Items from a dataset.
== == ==

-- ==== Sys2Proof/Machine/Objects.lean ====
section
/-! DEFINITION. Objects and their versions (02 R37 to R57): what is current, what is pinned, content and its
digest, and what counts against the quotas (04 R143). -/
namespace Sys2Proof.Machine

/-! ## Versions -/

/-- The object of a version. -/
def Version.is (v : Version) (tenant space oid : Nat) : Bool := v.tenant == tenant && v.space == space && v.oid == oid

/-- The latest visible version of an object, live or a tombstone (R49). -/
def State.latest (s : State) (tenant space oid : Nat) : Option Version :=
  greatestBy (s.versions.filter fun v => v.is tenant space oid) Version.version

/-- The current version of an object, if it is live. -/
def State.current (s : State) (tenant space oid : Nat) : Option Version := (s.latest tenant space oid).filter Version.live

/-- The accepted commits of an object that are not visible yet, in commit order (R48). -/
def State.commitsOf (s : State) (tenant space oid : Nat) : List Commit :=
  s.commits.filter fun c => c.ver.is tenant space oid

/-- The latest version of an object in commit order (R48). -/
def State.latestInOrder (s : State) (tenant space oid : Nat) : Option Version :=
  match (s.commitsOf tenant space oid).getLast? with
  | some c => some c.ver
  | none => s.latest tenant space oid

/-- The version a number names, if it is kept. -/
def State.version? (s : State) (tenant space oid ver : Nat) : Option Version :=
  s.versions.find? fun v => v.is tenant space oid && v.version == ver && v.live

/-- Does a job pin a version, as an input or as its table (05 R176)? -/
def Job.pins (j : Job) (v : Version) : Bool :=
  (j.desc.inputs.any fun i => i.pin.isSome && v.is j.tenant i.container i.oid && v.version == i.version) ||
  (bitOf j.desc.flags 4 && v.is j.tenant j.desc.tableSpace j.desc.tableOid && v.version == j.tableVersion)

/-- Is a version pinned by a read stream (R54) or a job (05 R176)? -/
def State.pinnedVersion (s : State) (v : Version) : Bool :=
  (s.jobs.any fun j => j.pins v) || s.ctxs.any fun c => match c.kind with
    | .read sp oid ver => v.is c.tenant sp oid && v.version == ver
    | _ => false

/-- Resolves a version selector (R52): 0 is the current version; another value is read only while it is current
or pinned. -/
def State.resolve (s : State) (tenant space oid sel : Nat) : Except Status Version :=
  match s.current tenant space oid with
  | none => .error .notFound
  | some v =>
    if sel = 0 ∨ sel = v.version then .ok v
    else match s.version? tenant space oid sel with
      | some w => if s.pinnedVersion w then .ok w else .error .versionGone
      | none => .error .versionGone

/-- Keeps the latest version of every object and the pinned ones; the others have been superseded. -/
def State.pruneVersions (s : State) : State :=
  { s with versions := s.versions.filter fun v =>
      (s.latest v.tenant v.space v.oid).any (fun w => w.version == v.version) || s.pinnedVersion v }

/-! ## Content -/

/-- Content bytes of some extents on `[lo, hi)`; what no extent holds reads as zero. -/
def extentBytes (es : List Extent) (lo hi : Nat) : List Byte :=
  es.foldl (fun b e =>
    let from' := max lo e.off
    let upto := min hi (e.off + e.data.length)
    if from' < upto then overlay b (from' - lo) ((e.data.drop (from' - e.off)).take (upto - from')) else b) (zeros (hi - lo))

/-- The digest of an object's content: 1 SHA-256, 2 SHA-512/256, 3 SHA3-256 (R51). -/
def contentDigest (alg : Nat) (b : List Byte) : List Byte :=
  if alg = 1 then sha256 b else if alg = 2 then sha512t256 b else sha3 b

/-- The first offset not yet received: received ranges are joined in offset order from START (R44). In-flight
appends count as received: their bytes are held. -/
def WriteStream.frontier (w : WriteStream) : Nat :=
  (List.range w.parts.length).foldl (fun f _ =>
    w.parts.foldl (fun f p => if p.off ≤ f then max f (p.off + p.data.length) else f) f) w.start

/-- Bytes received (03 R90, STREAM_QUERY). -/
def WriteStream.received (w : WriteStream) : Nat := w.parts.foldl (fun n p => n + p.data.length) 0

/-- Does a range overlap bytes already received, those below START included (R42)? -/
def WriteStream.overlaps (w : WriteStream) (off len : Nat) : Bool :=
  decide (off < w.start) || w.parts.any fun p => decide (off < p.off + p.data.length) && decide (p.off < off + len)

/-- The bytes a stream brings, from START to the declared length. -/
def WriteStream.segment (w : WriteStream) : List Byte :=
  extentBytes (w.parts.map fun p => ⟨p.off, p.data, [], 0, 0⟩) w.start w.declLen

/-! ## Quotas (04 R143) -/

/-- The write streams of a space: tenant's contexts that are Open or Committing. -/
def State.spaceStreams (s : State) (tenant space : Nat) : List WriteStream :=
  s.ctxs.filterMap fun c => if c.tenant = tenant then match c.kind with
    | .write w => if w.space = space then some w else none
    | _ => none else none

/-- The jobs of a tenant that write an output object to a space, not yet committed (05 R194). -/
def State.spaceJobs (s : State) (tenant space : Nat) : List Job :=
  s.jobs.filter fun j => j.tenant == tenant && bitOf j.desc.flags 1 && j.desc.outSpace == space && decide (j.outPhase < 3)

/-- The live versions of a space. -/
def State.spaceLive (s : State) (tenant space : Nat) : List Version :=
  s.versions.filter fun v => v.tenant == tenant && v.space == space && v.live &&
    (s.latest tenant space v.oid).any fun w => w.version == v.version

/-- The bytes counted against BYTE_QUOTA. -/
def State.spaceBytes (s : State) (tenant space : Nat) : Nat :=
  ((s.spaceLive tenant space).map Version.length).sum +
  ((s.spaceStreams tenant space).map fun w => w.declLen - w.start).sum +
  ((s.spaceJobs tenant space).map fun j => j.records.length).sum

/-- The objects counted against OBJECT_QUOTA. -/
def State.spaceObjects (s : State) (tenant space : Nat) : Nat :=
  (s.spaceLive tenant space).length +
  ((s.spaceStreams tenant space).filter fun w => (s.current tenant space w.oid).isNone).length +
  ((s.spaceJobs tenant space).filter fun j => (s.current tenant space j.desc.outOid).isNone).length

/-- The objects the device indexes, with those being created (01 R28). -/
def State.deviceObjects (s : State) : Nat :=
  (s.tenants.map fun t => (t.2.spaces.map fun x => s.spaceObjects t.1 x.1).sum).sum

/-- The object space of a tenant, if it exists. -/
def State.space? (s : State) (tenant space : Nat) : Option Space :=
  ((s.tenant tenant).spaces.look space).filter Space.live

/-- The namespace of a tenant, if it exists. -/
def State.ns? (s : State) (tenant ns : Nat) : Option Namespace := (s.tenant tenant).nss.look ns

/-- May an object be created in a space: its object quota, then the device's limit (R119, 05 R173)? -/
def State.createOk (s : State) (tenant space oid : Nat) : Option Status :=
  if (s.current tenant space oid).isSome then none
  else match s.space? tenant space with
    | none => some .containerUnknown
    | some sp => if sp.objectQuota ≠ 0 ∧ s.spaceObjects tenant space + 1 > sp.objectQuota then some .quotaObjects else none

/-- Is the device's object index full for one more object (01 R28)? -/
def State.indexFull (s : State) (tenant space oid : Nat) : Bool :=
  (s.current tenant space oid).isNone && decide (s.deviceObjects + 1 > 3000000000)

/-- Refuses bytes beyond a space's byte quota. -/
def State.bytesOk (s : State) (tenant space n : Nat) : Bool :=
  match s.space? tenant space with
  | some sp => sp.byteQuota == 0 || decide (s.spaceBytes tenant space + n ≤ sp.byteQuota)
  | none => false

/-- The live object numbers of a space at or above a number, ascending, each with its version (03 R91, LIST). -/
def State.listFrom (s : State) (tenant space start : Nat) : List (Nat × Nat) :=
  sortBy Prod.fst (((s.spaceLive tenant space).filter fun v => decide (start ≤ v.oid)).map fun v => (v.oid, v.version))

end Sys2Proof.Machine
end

== == ==

Try it. The response must consist of the lines above, from the first one through the line containing "is kept. -/", reproduced exactly.

Result of the exercise.
-- ==== Sys2Proof/Machine/Objects.lean ====
section
/-! DEFINITION. Objects and their versions (02 R37 to R57): what is current, what is pinned, content and its
digest, and what counts against the quotas (04 R143). -/
namespace Sys2Proof.Machine

/-! ## Versions -/

/-- The object of a version. -/
def Version.is (v : Version) (tenant space oid : Nat) : Bool := v.tenant == tenant && v.space == space && v.oid == oid

/-- The latest visible version of an object, live or a tombstone (R49). -/
def State.latest (s : State) (tenant space oid : Nat) : Option Version :=
  greatestBy (s.versions.filter fun v => v.is tenant space oid) Version.version

/-- The current version of an object, if it is live. -/
def State.current (s : State) (tenant space oid : Nat) : Option Version := (s.latest tenant space oid).filter Version.live

/-- The accepted commits of an object that are not visible yet, in commit order (R48). -/
def State.commitsOf (s : State) (tenant space oid : Nat) : List Commit :=
  s.commits.filter fun c => c.ver.is tenant space oid

/-- The latest version of an object in commit order (R48). -/
def State.latestInOrder (s : State) (tenant space oid : Nat) : Option Version :=
  match (s.commitsOf tenant space oid).getLast? with
  | some c => some c.ver
  | none => s.latest tenant space oid

/-- The version a number names, if it is kept. -/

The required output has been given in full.